Good day, Sir/Madame! I'm currently working on the standard deviation of a particular function $\frac{2}{\pi} \ln n$, where n is the degree of certain random polynomial.
By the use of computer software I found out that the standard deviation of the logarithmic function above is somehow close to $0.778n^{0.15}$. I want to solve this mathematically, but I dunno if I'm doing it right.
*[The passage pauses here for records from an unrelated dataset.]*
-- ==== Sys2Proof/Machine/Ops.lean ====
section
/-! DEFINITION. The operations the instructions share: fetching, the PC's advance, the register
transfers, the halt, the one exceptional event, and the resets. -/

namespace Sys2Proof.Machine

/-! ## Fetch and PC -/

/-- PC past `n` fetched bytes, modulo 2^16 (R49, R50, R52). -/
def State.advance (st : State) (n : Nat) : State := { st with pc := st.pc + BitVec.ofNat 16 n }

/-- `FetchByte()` (R50). -/
def fetchByte (st : State) : Byte × State := (st.memRead st.pc, st.advance 1)

/-- `FetchWord()`: the first byte fetched is the high byte (R51). -/
def fetchWord (st : State) : Word × State :=
  let hi := fetchByte st
  let lo := fetchByte hi.2
  (joinBytes hi.1 lo.1, lo.2)

/-! ## Accumulators and X -/

/-- The two accumulators (R31). -/
inductive Acc where
  | a | b
deriving DecidableEq, Repr

/-- An accumulator, read. -/
def State.acc (st : State) : Acc → Byte
  | .a => st.a
  | .b => st.b

/-- An accumulator, written. -/
def State.setAcc (st : State) (r : Acc) (v : Byte) : State :=
  match r with
  | .a => { st with a := v }
  | .b => { st with b := v }

/-- Load an 8-bit value into an accumulator; N and Z from it (R178, R43). -/
def loadAcc (r : Acc) (m : Byte) (st : State) : State :=
  { st.setAcc r m with cc := updateNZ8 m st.cc }

/-- Load a 16-bit value into X; N and Z from all 16 bits (R178, R44). -/
def loadX (v : Word) (st : State) : State :=
  { st with x := v, cc := updateNZ16 v st.cc }

/-- Store an accumulator; no flag (R179). -/
def storeAcc (r : Acc) (ea : Word) (st : State) : State := st.memWrite ea (st.acc r)

/-- Store X, high byte first; no flag (R179, R80). -/
def storeX (ea : Word) (st : State) : State := st.memWrite16 ea st.x

/-- Write an ALU result back to its accumulator, and its flags to CC. -/
def writeAlu (r : Acc) (res : AluResult) (st : State) : State :=
  { st.setAcc r res.value with cc := res.cc }

/-- `r <- ADD8(r, m)` (R200). -/
def addAcc (r : Acc) (m : Byte) (st : State) : State := writeAlu r (add8 st.cc (st.acc r) m) st

/-- `r <- SUB8(r, m)` (R201). -/
def subAcc (r : Acc) (m : Byte) (st : State) : State := writeAlu r (sub8 st.cc (st.acc r) m) st

/-- `r <- INC8(r)` (R202). -/
def incAcc (r : Acc) (st : State) : State := writeAlu r (inc8 st.cc (st.acc r)) st

/-- `r <- DEC8(r)` (R203). -/
def decAcc (r : Acc) (st : State) : State := writeAlu r (dec8 st.cc (st.acc r)) st

/-! ## Control -/

/-- The second half of a branch: PC already stands past the offset byte; it moves only if the branch is
taken (R240). -/
def branchIf (taken : Bool) (off8 : Byte) (st : State) : State :=
  if taken then { st with pc := branchTarget st.pc off8 } else st

/-- HALTED (R53). -/
def halt (st : State) : State := { st with halted := true }

/-- `raise InvalidOpcode(op)`: the whole trap mechanism is `halted <- true` (R286). Nothing is saved:
`op` is named only in the trace (R281), and PC keeps the value it had after the opcode fetch. -/
def raiseInvalidOpcode (_op : Byte) (st : State) : State := halt st

/-! ## Resets: the only way out of HALTED (R288) -/

/-- `ProcReset`: registers to their defaults, PC from the reset vector, RUNNING; memory untouched
(R310, R55). -/
def procReset (st : State) : State where
  a := 0x00
  b := 0x00
  dp := 0x00
  cc := 0x10
  x := 0x0000
  y := 0x0000
  s := 0x0000
  u := 0x0000
  pc := st.memRead16 0xFFFE
  halted := false
  mem := st.mem

/-- `MemReset`: memory only (R86, R311). -/
def memReset (st : State) : State := { st with mem := Memory.afterReset }

/-- `PowerOn`: `MemReset` then `ProcReset` (R312). -/
def powerOn (st : State) : State := procReset (memReset st)

end Sys2Proof.Machine
end

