-- ==== Sys2Proof/Certificates/Slice0/Obligations.lean ====
section
/-! DEFINITION. The statements for the provers. Each docstring names the rules of spec/ it formalises, and
where a clause is a decision of the spec (D<n>) or of the model, the log entry that records it. `c` is
any opcode map, `k` any configuration (R12): `step` is `stepWith defaultEncoding`
(`EveryOpcodeMapDrivesTheEngine`). -/

open Sys2Proof Sys2Proof.Machine

/-! ## Flags and the ALU -/

/-- R34: the eight flags of CC and their masks, most significant bit first. -/
def Obligations.CcHoldsEightFlagsAtTheirMasks : Prop :=
  ∀ st : State,
    st.flag .e = decide (st.cc &&& 0x80 ≠ 0) ∧ st.flag .f = decide (st.cc &&& 0x40 ≠ 0) ∧
    st.flag .h = decide (st.cc &&& 0x20 ≠ 0) ∧ st.flag .i = decide (st.cc &&& 0x10 ≠ 0) ∧
    st.flag .n = decide (st.cc &&& 0x08 ≠ 0) ∧ st.flag .z = decide (st.cc &&& 0x04 ≠ 0) ∧
    st.flag .v = decide (st.cc &&& 0x02 ≠ 0) ∧ st.flag .c = decide (st.cc &&& 0x01 ≠ 0)

/-- R43, R44: `UpdateNZ8` assigns Z and N from the 8-bit value, `UpdateNZ16` from all 16 bits, and neither
changes another bit. -/
def Obligations.UpdateNZAssignsOnlyZeroAndNegative : Prop :=
  (∀ v cc : Byte,
    flagOf .z (updateNZ8 v cc) = decide (v = 0) ∧
    flagOf .n (updateNZ8 v cc) = v.getLsbD 7 ∧
    ∀ g, g ≠ .z → g ≠ .n → flagOf g (updateNZ8 v cc) = flagOf g cc) ∧
  ∀ (v : Word) (cc : Byte),
    flagOf .z (updateNZ16 v cc) = decide (v = 0) ∧
    flagOf .n (updateNZ16 v cc) = v.getLsbD 15 ∧
    ∀ g, g ≠ .z → g ≠ .n → flagOf g (updateNZ16 v cc) = flagOf g cc

/-- R200: the truncated sum; N and Z from it; C iff the untruncated sum exceeds 0xFF; nothing else, and
no carry in. -/
def Obligations.Add8GivesTruncatedSumAndCarryOut : Prop :=
  ∀ cc r m : Byte,
    (add8 cc r m).value.toNat = (r.toNat + m.toNat) % 256 ∧
    flagOf .n (add8 cc r m).cc = (add8 cc r m).value.getLsbD 7 ∧
    flagOf .z (add8 cc r m).cc = decide ((add8 cc r m).value = 0) ∧
    flagOf .c (add8 cc r m).cc = decide (r.toNat + m.toNat > 0xFF) ∧
    (∀ g, g ≠ .n → g ≠ .z → g ≠ .c → flagOf g (add8 cc r m).cc = flagOf g cc) ∧
    ∀ cc', (add8 cc' r m).value = (add8 cc r m).value

/-- R201: the difference modulo 256; N and Z from it; C iff the raw difference is negative; nothing
else, and no borrow in. -/
def Obligations.Sub8GivesTruncatedDifferenceAndBorrow : Prop :=
  ∀ cc r m : Byte,
    ((sub8 cc r m).value.toNat : Int) = ((r.toNat : Int) - m.toNat) % 256 ∧
    flagOf .n (sub8 cc r m).cc = (sub8 cc r m).value.getLsbD 7 ∧
    flagOf .z (sub8 cc r m).cc = decide ((sub8 cc r m).value = 0) ∧
    flagOf .c (sub8 cc r m).cc = decide ((r.toNat : Int) - m.toNat < 0) ∧
    (∀ g, g ≠ .n → g ≠ .z → g ≠ .c → flagOf g (sub8 cc r m).cc = flagOf g cc) ∧
    ∀ cc', (sub8 cc' r m).value = (sub8 cc r m).value

/-- R202, R203: increment and decrement wrap modulo 256, assign N and Z, and leave C and V. -/
def Obligations.IncrementAndDecrementWrapAndKeepCarry : Prop :=
  ∀ cc r : Byte,
    (inc8 cc r).value.toNat = (r.toNat + 1) % 256 ∧
    ((dec8 cc r).value.toNat : Int) = ((r.toNat : Int) - 1) % 256 ∧
    flagOf .n (inc8 cc r).cc = (inc8 cc r).value.getLsbD 7 ∧
    flagOf .z (inc8 cc r).cc = decide ((inc8 cc r).value = 0) ∧
    flagOf .n (dec8 cc r).cc = (dec8 cc r).value.getLsbD 7 ∧
    flagOf .z (dec8 cc r).cc = decide ((dec8 cc r).value = 0) ∧
    ∀ g, g ≠ .n → g ≠ .z →
      flagOf g (inc8 cc r).cc = flagOf g cc ∧ flagOf g (dec8 cc r).cc = flagOf g cc

/-- The algebraic checks of 95_test_vectors.md section 7, from R200 to R203. -/
def Obligations.AluAlgebraicLaws : Prop :=
  ∀ cc r m : Byte,
    (sub8 cc r r).value = 0 ∧ flagOf .z (sub8 cc r r).cc = true ∧ flagOf .c (sub8 cc r r).cc = false ∧
    (inc8 cc (dec8 cc r).value).value = r ∧ (dec8 cc (inc8 cc r).value).value = r ∧
    (sub8 cc (add8 cc r m).value m).value = r ∧
    ((flagOf .z (add8 cc r m).cc = true ∧ flagOf .c (add8 cc r m).cc = true) ↔
      r.toNat + m.toNat = 256)

/-! ## Operand forms -/

/-- R113 to R116: an immediate is unsigned (zero-extended for LDX, decision D8, log 4), a DIRECT address
is the zero-extended byte, an EXTENDED address the word, and an offset is signed and added modulo
2^16. -/
def Obligations.OperandFormsExtendAsTheEncodingSays : Prop :=
  (∀ m : Byte, immediate8 m = m ∧ (immediate16 m).toNat = m.toNat) ∧
  (∀ a : Byte, (eaDirect a).toNat = a.toNat) ∧
  (∀ a : Word, eaExtended a = a) ∧
  (∀ hi lo : Byte, (joinBytes hi lo).toNat = hi.toNat * 256 + lo.toNat) ∧
  ∀ (pc : Word) (off : Byte), ((branchTarget pc off).toNat : Int) = (pc.toNat + off.toInt) % 65536

/-- R50, R51, R52: a byte fetch reads at PC and moves PC by one, a word fetch takes its high byte first
and moves PC by two; PC wraps at 0xFFFF (decision D10, log 6); nothing else changes. -/
def Obligations.FetchReadsAtPcAndAdvancesIt : Prop :=
  ∀ s : State,
    (fetchByte s).1 = s.memRead s.pc ∧
    OnlyPcMoves (s.pc + 1) s (fetchByte s).2 ∧
    ((s.pc = 0xFFFF) → (fetchByte s).2.pc = 0) ∧
    (fetchWord s).1 = joinBytes (s.memRead s.pc) (s.memRead (s.pc + 1)) ∧
    OnlyPcMoves (s.pc + 2) s (fetchWord s).2

/-! ## Memory -/

/-- R76, R77, R88: a read gives the last byte written at that address in RAM; a write elsewhere, or in
ROM, does not show. Premise: the memory is canonical, which every step keeps (`StepKeepsTheInvariant`). -/
def Obligations.ReadAfterWrite : Prop :=
  ∀ (s : State) (a a' : Word) (v : Byte), s.mem.wf = true →
    (s.memWrite a v).memRead a' =
      if a' = a ∧ a.toNat < 0x8000 then v else s.memRead a'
I started to compute for the mean, u, $$u = \frac{\sum_{n=1}^{n} nf(n)}{\sum_{n=1}^{n} f(n)}$$ $$= \frac{\frac{2}{π} \sum_{n=1}^{n} n*ln (n)}{\frac{2}{π} \sum_{n=1}^{n} ln (n)}$$ $$= \frac{\sum_{n=1}^{n} n*ln (n)}{\sum_{n=1}^{n} ln (n)}$$ $$= \frac{\sum_{n=1}^{n} ln (n)^{n}}{\sum_{n=1}^{n} ln (n)}$$
Since $$\sum_{n=1}^{n} ln (n)^{n}$$ is $$ln (1^1) + ln (2^2) + ln (3^3) + . . . ln (n^n) = ln((1^1)x(2^2)x(3^3)x(4^4)x . . . x(n^n))$$ is approximately $$ln|1.2824n^{\frac{6n^2 + 6n + 1}{12}} e^{\frac{-n^2}{4}}|$$
and the $$\sum_{n=1}^{n} ln (n) = ln (n!)$$
hence $$u = \frac{\ln (1.2824n^{(6n^2 + 6n + 1)/12} e^{(-n^2)/4})}{ln (n!)}$$
Substituting this result to the formula of standard deviation $$sd^{2} = \frac{\sum_{n=1}^{n} (u - f(n))^{2}}{\sum_{n=1}^{n} ln (n)}$$
it will finally become $$sd^2 = \frac{\sum_{n=1}^{n} {(u^2 - 2uf(n) + [f(n)]^2)}}{\frac{2}{π} ln (n!)}$$ $$sd^2 = \frac{\sum_{n=1}^{n} {((\frac{\ln (1.2824n^{(6n^2 + 6n + 1)/12} e^{(-n^2)/4)}}{ln (n!)})^2 - 2(\frac{\ln (1.2824n^{(6n^2 + 6n + 1)/12} e^{(-n^2)/4})}{ln (n!)})(\frac{2}{π} ln (n)) + (\frac{4}{π^{2}} ln^2(n))}}{\frac{2}{π} ln (n!)}$$ $$sd^2 = \frac{\sum_{n=1}^{n} {((\frac{\ln (1.2824n^{(6n^2 + 6n + 1)/12} e^{(-n^2)/4)}}{ln (n!)})^2 - \frac{4}{π}(\frac{\ln (1.2824n^{(6n^2 + 6n + 1)/12} e^{(-n^2)/4})}{ln (n!)})(ln (n)) + (\frac{4}{π^{2}} ln^2(n))}}{\frac{2}{π} ln (n!)}$$ $$sd = \sqrt{\frac{\sum_{n=1}^{n} {((\frac{\ln (1.2824n^{(6n^2 + 6n + 1)/12} e^{(-n^2)/4)}}{ln (n!)})^2 - \frac{4}{π}(\frac{\ln (1.2824n^{(6n^2 + 6n + 1)/12} e^{(-n^2)/4})}{ln (n!)})(ln (n)) + (\frac{4}{π^{2}} ln^2(n))}}{\frac{2}{π} ln (n!)}}$$
Verifying the above claim when n = 5 the result will be 1.04 where based on the formula 0.778*n^0.15 it is 0.90.. somehow close but when I test it when n = 10, the above claim become 1.7 but the formula 0.778*n^0.15 it is 1.099 a large discrepancy is evident? What do I miss?